Start of Block
-- ==== Sys2Proof/Safety.lean ====
section
/-! DEFINITION. The terms claims use: what a run is, when it is over (R271), the invariant of the machine (R34, R47,
R55, R260), the check order over all commands at once (R232), and when two states hold the same results (R218). -/

namespace Sys2Proof.Machine

/-! ### Acceptance over all commands -/

/-- The commands that validate the digit count (R232). -/
def validatesDigits : Instr → Bool
  | .nop => false
  | .encCtr => false
  | .hmac => false
  | .trunc => false
  | .modred _ => false
  | .tstep => false
  | .hotp _ => true
  | .totp _ => true

/-- The commands that divide by INTERVAL (R232). -/
def dividesByInterval : Instr → Bool
  | .nop => false
  | .encCtr => false
  | .hmac => false
  | .trunc => false
  | .modred _ => false
  | .tstep => true
  | .hotp _ => false
  | .totp _ => true

/-- The commands that read KEY (R104, R232). -/
def readsKey : Instr → Bool
  | .nop => false
  | .encCtr => false
  | .hmac => true
  | .trunc => false
  | .modred _ => false
  | .tstep => false
  | .hotp _ => true
  | .totp _ => true

/-- The check of R232, in its one fixed order over all commands. The meanings carry their own lists of checks; that
the two agree is stated, not assumed. -/
def acceptanceCheck (i : Instr) (s : State) : Option ErrorCode :=
  if validatesDigits i = true ∧ ¬(i.digits = 6 ∨ i.digits = 7 ∨ i.digits = 8) then some .digits
  else if dividesByInterval i = true ∧ s.interval = 0 then some .interval
  else if readsKey i = true ∧ s.config.keyMax < s.keylen.toNat then some .keylen
  else if i = .hmac ∧ s.config.msgMax < s.msglen.toNat then some .msglen
  else none

/-! ### The invariant -/

/-- The invariants of STATUS (R34), and the codes that are never raised (R231). -/
def StatusOk (s : State) : Prop :=
  (s.busy = true → s.done = false ∧ s.err = false) ∧
  ¬(s.done = true ∧ s.err = true) ∧
  (s.errcode ≠ 0 ↔ s.err = true) ∧
  s.errcode.toNat ≤ 5

/-- The buffers keep their canonical form and lie inside their sizes (R45, R46, R55). -/
def BuffersOk (s : State) : Prop :=
  Memory.wf s.key ∧ (∀ x ∈ s.key, x.1 < s.config.keyMax) ∧
  Memory.wf s.msg ∧ (∀ x ∈ s.msg, x.1 < s.config.msgMax)

/-- A pending command is one a word can hold, and its operands still pass the checks of its acceptance (R47, R235). -/
def PendingOk (s : State) : Prop :=
  ∀ i, s.pending = some i → WellFormed i ∧ acceptanceCheck i s = none

/-- "While `rst` is asserted, every piece of state takes the reset value" (R260). -/
def ResetOk (s : State) : Prop := s.rst = true → s.assertReset = s

/-- The invariant of the machine. -/
structure Inv (s : State) : Prop where
  legal : s.config.Legal
  status : StatusOk s
  buffers : BuffersOk s
  pending : PendingOk s
  reset : ResetOk s

/-! ### Runs -/

/-- n steps of the machine, stopping at the first fault or refusal. -/
def run (n : Nat) (s : State) : Host.Outcome State Fault Refusal := Sys2Proof.core.run n s

/-- A run is over when the host has made its last access and PENDING is empty (R271). -/
def Final (s : State) : Prop := s.script = [] ∧ s.pending = none

/-- It is the completion's turn: the script gives it one, or has ended (R264, R265). -/
def CompletionTurn (s : State) : Prop := s.script = [] ∨ ∃ es, s.script = .tick :: es

/-- An access as R73 asks for it, inside the window of R70: 32 bits wide, at an offset that is a multiple of 4. -/
abbrev GoodAccess (c : Config) (addr : Nat) (width : Width) : Prop :=
  width = .w32 ∧ c.base ≤ addr ∧ addr < c.base + 4096 ∧ (addr - c.base) % 4 = 0

/-- The host keeps its obligations at the port: every access is an aligned 32-bit access inside the window (R73), and
none is made while `rst` is asserted (R260). The Bool is the level of `rst` before the events. -/
def WellBehaved (c : Config) : Bool → List PortEvent → Prop
  | _, [] => True
  | b, .tick :: es => WellBehaved c b es
  | b, .read addr width :: es => b = false ∧ GoodAccess c addr width ∧ WellBehaved c b es
  | b, .write addr width _ :: es => b = false ∧ GoodAccess c addr width ∧ WellBehaved c b es
  | _, .rst level :: es => WellBehaved c level es

/-- The events of a command written to CMD and left to complete. -/
def commandEvents (c : Config) (i : Instr) : List PortEvent := [cmdWrite c (encode i), .tick]

/-- The four single-unit commands of HOTP's pipeline, each left to complete (R212, R218). -/
def stageEvents (c : Config) (d : Nat) : List PortEvent :=
  commandEvents c .encCtr ++ commandEvents c .hmac ++ commandEvents c .trunc ++ commandEvents c (.modred d)

/-- The first n bytes of a buffer have been written (R54). -/
def Memory.Written (m : Memory) (n : Nat) : Prop := ∀ a, a < n → (m.get? a).isSome = true

/-- A list of bytes is what a buffer holds from byte 0 on, every one of them written (R36, R37, R54). -/
def Memory.Holds (m : Memory) (bs : List Byte) : Prop := ∀ j (h : j < bs.length), m.get? j = some bs[j]

/-- "Every register and buffer" of two states is the same; STATUS and CMD_LAST may differ (R218). -/
structure SameRegisters (s t : State) : Prop where
  config : s.config = t.config
  ie : s.ie = t.ie
  keylen : s.keylen = t.keylen
  msglen : s.msglen = t.msglen
  ctr : s.ctr = t.ctr
  epoch : s.epoch = t.epoch
  interval : s.interval = t.interval
  trunc : s.trunc = t.trunc
  offset : s.offset = t.offset
  code : s.code = t.code
  digest : s.digest = t.digest
  key : s.key = t.key
  msg : s.msg = t.msg

end Sys2Proof.Machine
end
End of Block
▸ WORK INSTRUCTIONS:
Search the preceding listing for "Prop", then copy every line that holds it.

▸ FINAL ANSWER:
def StatusOk (s : State) : Prop :=
def BuffersOk (s : State) : Prop :=
def PendingOk (s : State) : Prop :=
def ResetOk (s : State) : Prop := s.rst = true → s.assertReset = s
structure Inv (s : State) : Prop where
def Final (s : State) : Prop := s.script = [] ∧ s.pending = none
def CompletionTurn (s : State) : Prop := s.script = [] ∨ ∃ es, s.script = .tick :: es
abbrev GoodAccess (c : Config) (addr : Nat) (width : Width) : Prop :=
def WellBehaved (c : Config) : Bool → List PortEvent → Prop
def Memory.Written (m : Memory) (n : Nat) : Prop := ∀ a, a < n → (m.get? a).isSome = true
def Memory.Holds (m : Memory) (bs : List Byte) : Prop := ∀ j (h : j < bs.length), m.get? j = some bs[j]
structure SameRegisters (s t : State) : Prop where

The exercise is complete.